Bounds checking for functor execution in vectorized/unrolled kernels (#33642)
Summary:
The current logic for vectorized/unrolled operations in CUDALoops.cuh applies bounds checking to loads and stores, [but not to the actual functor's execution](https://github.com/pytorch/pytorch/blob/16d6c17845426294274850f9161e292345f2afa5/aten/src/ATen/native/cuda/CUDALoops.cuh#L264). In other words, for a block acting on the tail of a tensor that doesn't require the whole block to participate in memory transactions, many threads execute their functor on uninitialized data. For functors that only communicate with the outside world via the bounds-checked loads and stores, that's ok. The threads acting on garbage data never actually write their results. But [my proposed inf/nan checking kernel](https://github.com/pytorch/pytorch/pull/33366/files#diff-9701a2b34900195d160bdc234e001b79R70-R79) has the additional side effect of writing to a `found_inf` flag in global memory. For irregularly-shaped tensors where tail threads execute the functor on garbage data, these threads would sometimes see and report spurious infs/nans.

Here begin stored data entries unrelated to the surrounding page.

-- ==== Sys2Proof/Machine/EngineControl.lean ====
section
/-! DEFINITION. The directives of the Rotation Engine: START-QUOTA (R112), STOP-QUOTA (R113), RUN-MANUAL (R114, R115), CANCEL-MANUAL (R118), PAUSE (R119),
SHUTDOWN (R120), RESUME (R122). -/

namespace Sys2Proof.Machine

/-! ### Quota -/

/-- A QUOTA frame goes in at the bottom of the stack (R112). -/
def State.insertQuotaFrame (s : State) : State := { s with engine := { s.engine with stack := s.quotaFrame :: s.engine.stack } }

/-- START-QUOTA by where QUOTA stands (R112). -/
def State.runStartQuota (s : State) (p : Port) : State × Answer :=
  match s.engine.regime with
  | .quota => (s, .plain .already)
  | .idle => ((s.enterRegime .quota none s.engine.stack (some p)).select, .done false)
  | .manual => if s.engine.hasQuotaFrame then (s, .plain .already) else (s.insertQuotaFrame, .done false)
  | .frost => if s.engine.hasQuotaFrame then (s, .plain .already) else (s.insertQuotaFrame, .done false)

/-- START_QUOTA. -/
def execStartQuota (p : Port) (s : State) : Host.Outcome State Fault Refusal := .next (s.complete p .startQuota fun t => t.runStartQuota p)

/-- Clears the suspended list and the visits of its zones (R113). -/
def State.clearSuspended (s : State) : State := s.pruneSuspended fun _ => true

/-- The frame is a QUOTA frame. -/
def Frame.isQuota : Frame → Bool
  | .quota _ _ => true
  | .manual _ => false

/-- Takes the QUOTA frame out of the stack (R113). -/
def State.removeQuotaFrame (s : State) : State :=
  { s with engine := { s.engine with stack := s.engine.stack.filter fun f => !f.isQuota } }

/-- STOP-QUOTA by where QUOTA stands (R113). -/
def State.runStopQuota (s : State) (p : Port) : State × Answer :=
  if s.engine.regime = .quota then (((s.closeTagged .quota .stopQuota).clearSuspended.pop (some p)).select, .done false)
  else if s.engine.hasQuotaFrame then (s.removeQuotaFrame.clearSuspended, .done false)
  else (s, .plain .already)

/-- STOP_QUOTA. -/
def execStopQuota (p : Port) (s : State) : Host.Outcome State Fault Refusal := .next (s.complete p .stopQuota fun t => t.runStopQuota p)

/-! ### Manual runs -/

/-- Enters MANUAL with a new run list, from IDLE or by a push from QUOTA, and makes a selection (R109, R115). -/
def State.startManual (s : State) (p : Port) (entries : List Entry) : State :=
  let s' := if s.engine.regime = .quota then s.closeTagged .quota .preemption else s
  let stack := if s.engine.regime = .quota then s.engine.stack ++ [s.quotaFrame] else s.engine.stack
  (s'.enterRegime .manual (some entries) stack (some p)).select

/-- The entries of a new run list, all WAITING with their full run time (R115). -/
def newEntries (zones : List ZoneId) (times : List Nat) : List Entry := (zones.zip times).map fun e => ⟨e.1, e.2, e.2, .waiting⟩

/-- RUN-MANUAL, after its range checks: every zone defined, then the regime decides (R114 steps 4 and 5, R115). -/
def State.takeRunManual (s : State) (p : Port) (zones : List ZoneId) (times : List Nat) (clamped : Bool) : State × Answer :=
  match zones.find? fun z => (s.zone z).programme.isNone with
  | some z => (s, .naming .undefinedZone z)
  | none =>
    match s.engine.regime with
    | .idle => (s.startManual p (newEntries zones times), .done clamped)
    | .quota => (s.startManual p (newEntries zones times), .done clamped)
    | .manual => (s, .plain .busy)
    | .frost => (s, .plain .regime)

/-- RUN-MANUAL (R114): the count, the zone numbers, the run times, then the rest. -/
def State.runRunManual (s : State) (p : Port) (entries : List (Nat × Nat)) : State × Answer :=
  if entries = [] ∨ Config.manualTop < entries.length then (s, .naming .range 0)
  else
    match zonesFrom 1 (entries.map (·.1)) with
    | .error k => (s, .naming .range (2 * k - 1))
    | .ok zones =>
      (checkRunTimes (s.strict p) 1 (entries.map (·.2))).orRange s fun times clamped => s.takeRunManual p zones times clamped

/-- RUN_MANUAL. -/
def execRunManual (p : Port) (entries : List (Nat × Nat)) (s : State) : Host.Outcome State Fault Refusal :=
  .next (s.complete p (.runManual entries) fun t => t.runRunManual p entries)

/-- Discards the manual run list in force (R118). -/
def State.discardManual (s : State) : State := { s with engine := { s.engine with manual := none } }

/-- Takes the MANUAL frame out of the stack (R118). -/
def State.removeManualFrame (s : State) : State :=
  { s with engine := { s.engine with stack := s.engine.stack.filter fun f => f.isQuota } }

/-- CANCEL-MANUAL by where MANUAL stands (R118). -/
def State.runCancelManual (s : State) (p : Port) : State × Answer :=
  if s.engine.regime = .manual then (((s.closeTagged .manual .cancelManual).discardManual.pop (some p)).select, .done false)
  else if s.engine.hasManualFrame then (s.removeManualFrame, .done false)
  else (s, .plain .already)

/-- CANCEL_MANUAL. -/
def execCancelManual (p : Port) (s : State) : Host.Outcome State Fault Refusal := .next (s.complete p .cancelManual fun t => t.runCancelManual p)

/-! ### Run control -/

/-- PAUSE by regime and run state (R119). -/
def State.runPause (s : State) : State × Answer :=
  if s.engine.regime = .frost then (s, .plain .regime)
  else if s.engine.runState = .running then ({ s with engine := { s.engine with runState := .paused } }, .done false)
  else (s, .plain .already)

/-- PAUSE. -/
def execPause (p : Port) (s : State) : Host.Outcome State Fault Refusal := .next (s.complete p .pause fun t => t.runPause)

/-- RESUME by the STOP input and the run state (R122). -/
def State.runResume (s : State) : State × Answer :=
  if s.stopLow then (s, .plain .stopLine)
  else if s.engine.runState = .running then (s, .plain .already)
  else (State.select { s with engine := { s.engine with runState := .running, stopCause := none } }, .done false)

/-- RESUME. -/
def execResume (p : Port) (s : State) : Host.Outcome State Fault Refusal := .next (s.complete p .resume fun t => t.runResume)

/-- SHUTDOWN by the run state (R120). -/
def State.runShutdown (s : State) (p : Port) : State × Answer :=
  if s.engine.runState = .stopped then (s, .plain .already) else (s.stopEngine (.shutdown p) (some p) 1, .done false)

/-- SHUTDOWN. -/
def execShutdown (p : Port) (s : State) : Host.Outcome State Fault Refusal := .next (s.complete p .shutdown fun t => t.runShutdown p)

end Sys2Proof.Machine
end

In general, we can't guarantee functors won't have side effects. For safety (and efficiency) we should apply bounds checking to the functor execution as well as the loads and stores.
Is it possible that other elementwise kernels (in addition to the strided/vectorized implementation) are also executing functors unconditionally? That would cause similar failures.
Pull Request resolved: https://github.com/pytorch/pytorch/pull/33642
Differential Revision: D20062985
Pulled By: ngimel
fbshipit-source-id: 65b8d75a001ce57865ed1c0cf89105d33f3f4dd4